Search code examples
windowsbatch-filecmd

Copy pdf files based on the content (keyword)


I am trying to create the cmd code to scan through and copy the pdf files containing certain keyword and to save the copies to the separate folder. Below is my code, but it doesn't work

@echo off

set "source=C:\instructions"
set "target=C:\instructions\cafe"
set "string=cafe"

set "logfile=logs.txt"

call :main >> "%logfile%"

pause

goto :EOF

:main

for /r "%source%\%dt%" %%a in ("*.pdf") do (
    find /c /i "%string%" "%%~a" 1>&2
    if not errorlevel 1 (
        set /p "out=%%~a / " <nul
        if exist "%target%\%%~nxa" (
            echo:Already exists
        ) ELSE (
            copy "%%~a" "%target%"
            if errorlevel 1 (
                echo:Failed
            ) ELSE (
                echo:Success
            )
        )
    )
)

goto :EOF

Could anyone help me with this please?


Solution

  • Find only works on the plain text content of an encoded pdf so if the keywords are encrypted they may not be found.

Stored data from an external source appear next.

/-! The filter chain. -/

/-- R101: `UPD` writes the current set of section `IDX` of every channel in the mask, all five words, and
nothing else. -/
def Obligations.UpdWritesCurrentSetsOnly : Prop :=
  ∀ (s : State) (chm : BitVec 2) (idx : SecIdx) (k : Coeffs),
    ∃ t, exec (.upd chm idx k) s = .next t ∧ s.Answers t .rt ⟨0x10000000#32, []⟩ ∧
      ∀ c, SameFifos (s.chan c) (t.chan c) ∧ (t.chan c).draws = (s.chan c).draws ∧
        ∀ i, (t.chan c).secAt i =
          if chm.getLsbD (chNum c) = true ∧ i = idx then { (s.chan c).secAt i with cur := k } else (s.chan c).secAt i

/-- R102: `BYP` writes the current bypass flag of section `IDX` of every channel in the mask, and nothing
else. -/
def Obligations.BypWritesCurrentFlagsOnly : Prop :=
  ∀ (s : State) (chm : BitVec 2) (idx : SecIdx) (b : Bool),
    ∃ t, exec (.byp chm idx b) s = .next t ∧ s.Answers t .rt ⟨0x20000000#32, []⟩ ∧
      ∀ c, SameFifos (s.chan c) (t.chan c) ∧ (t.chan c).draws = (s.chan c).draws ∧
        ∀ i, (t.chan c).secAt i =
          if chm.getLsbD (chNum c) = true ∧ i = idx then { (s.chan c).secAt i with bypc := b } else (s.chan c).secAt i

/-- R109: `RDC` answers with the current set and flag of the section, on either port, and writes nothing. -/
def Obligations.RdcReturnsCurrentSetAndFlag : Prop :=
  ∀ (s : State) (p : Port) (c : Ch) (idx : SecIdx),
    ∃ t, exec (.rdc p c idx) s = .next t ∧ s.SameBlock t ∧
      s.Answers t p ⟨0x50000006#32,
        [((s.chan c).secAt idx).cur.b0, ((s.chan c).secAt idx).cur.b1, ((s.chan c).secAt idx).cur.b2,
          ((s.chan c).secAt idx).cur.a1, ((s.chan c).secAt idx).cur.a2,
          if ((s.chan c).secAt idx).bypc then 1#32 else 0#32]⟩

/-- R103, R113: `PROC` latches all ten sets and flags of its channel, also for an empty block; it keeps the
current copies, the delay registers of every section bypassed for the block, everything behind the filter, and
the whole other channel. It answers with as many samples as it was given. -/
def Obligations.ProcLatchesItsChannelOnly : Prop :=
  ∀ (s : State) (c : Ch) (xs : List F32),
    ∃ t ys, exec (.proc c xs) s = .next t ∧ s.Answers t .rt (response 0x3#4 .ok ys) ∧ ys.length = xs.length ∧
      t.chan (otherCh c) = s.chan (otherCh c) ∧ SameFifos (s.chan c) (t.chan c) ∧
      ∀ i, ((t.chan c).secAt i).act = ((s.chan c).secAt i).cur ∧
        ((t.chan c).secAt i).bypa = ((s.chan c).secAt i).bypc ∧
        ((t.chan c).secAt i).cur = ((s.chan c).secAt i).cur ∧
        ((t.chan c).secAt i).bypc = ((s.chan c).secAt i).bypc ∧
        (((s.chan c).secAt i).bypc = true ∨ xs = [] → ((t.chan c).secAt i).z = ((s.chan c).secAt i).z)

/-- R106: with one section active, a sample's output and the delay registers it leaves follow the rule's nine
operations in the rule's order, in the arithmetic of the block's `NUM` (R62); `d` gives the open bits of the NaN
results, should there be any (R63). -/
def Obligations.ActiveSectionFollowsStepRule : Prop :=
  ∀ (s : State) (c : Ch) (i : SecIdx) (v : F32),
    (∀ j, ((s.chan c).secAt j).bypc = true ↔ j ≠ i) →
      ∃ (t : State) (u : F32) (d : Nat → NaNBits),
        exec (.proc c [v]) s = .next t ∧ t.lastResponse .rt = some ⟨0x30000001#32, [u]⟩ ∧
        ((t.chan c).secAt i).z = ⟨v, ((s.chan c).secAt i).z.x1, u, ((s.chan c).secAt i).z.y1⟩ ∧
        u = s.par.NUM.fsub (d 8) (s.par.NUM.fsub (d 7) (s.par.NUM.fadd (d 6) (s.par.NUM.fadd (d 5)
              (s.par.NUM.fmul (d 0) ((s.chan c).secAt i).cur.b0 v)
              (s.par.NUM.fmul (d 1) ((s.chan c).secAt i).cur.b1 ((s.chan c).secAt i).z.x1))
              (s.par.NUM.fmul (d 2) ((s.chan c).secAt i).cur.b2 ((s.chan c).secAt i).z.x2))
              (s.par.NUM.fmul (d 3) ((s.chan c).secAt i).cur.a1 ((s.chan c).secAt i).z.y1))
              (s.par.NUM.fmul (d 4) ((s.chan c).secAt i).cur.a2 ((s.chan c).secAt i).z.y2)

To get around that limitation windows has content indexing, which for pdf needs an iFilter, which is usually provided by the default pdf reader (avoid adding more than one). If you did not install one from Adobe, SumatraPDF, Tracker PDF-Xchange or Foxit Reader. you will find a good (free but limited) one at https://www.pdflib.com/download/tet-pdf-ifilter/

    Assuming the text is detectable

    Your main issue is the common need for setlocal enabledelayedexpansion there are a few others (such as if target folder does not exist) so I suggest you remove the hiding of messages but have corrected the main problem.

    @echo off
    
    REM use delayed expansion for testing !errorlevel!
    setlocal enabledelayedexpansion
    
    set "source=C:\instructions"
    set "target=C:\instructions\cafe"
    set "string=cafe"
    set "logfile=logs.txt"
    
    call :main >> "%logfile%"
    
    pause
    
    goto :EOF
    
    :main
    REM &dt% will default to nothing ? is it needed?
    
    for /r "%source%\%dt%" %%a in ("*.pdf") do (
        find /c /i "%string%" "%%~a" 1>&2
    REM your test here needs changing to this
        if !errorlevel! == 0 (
            set /p "out=%%~a / " <nul
            if exist "%target%\%%~nxa" (
                echo:Already exists
            ) ELSE (
                copy "%%~a" "%target%"
    REM your test here needs changing to this
                if !errorlevel! == 1 (
                    echo:Failed
                ) ELSE (
                    echo:Success
                )
            )
        )
    )
    
    goto :EOF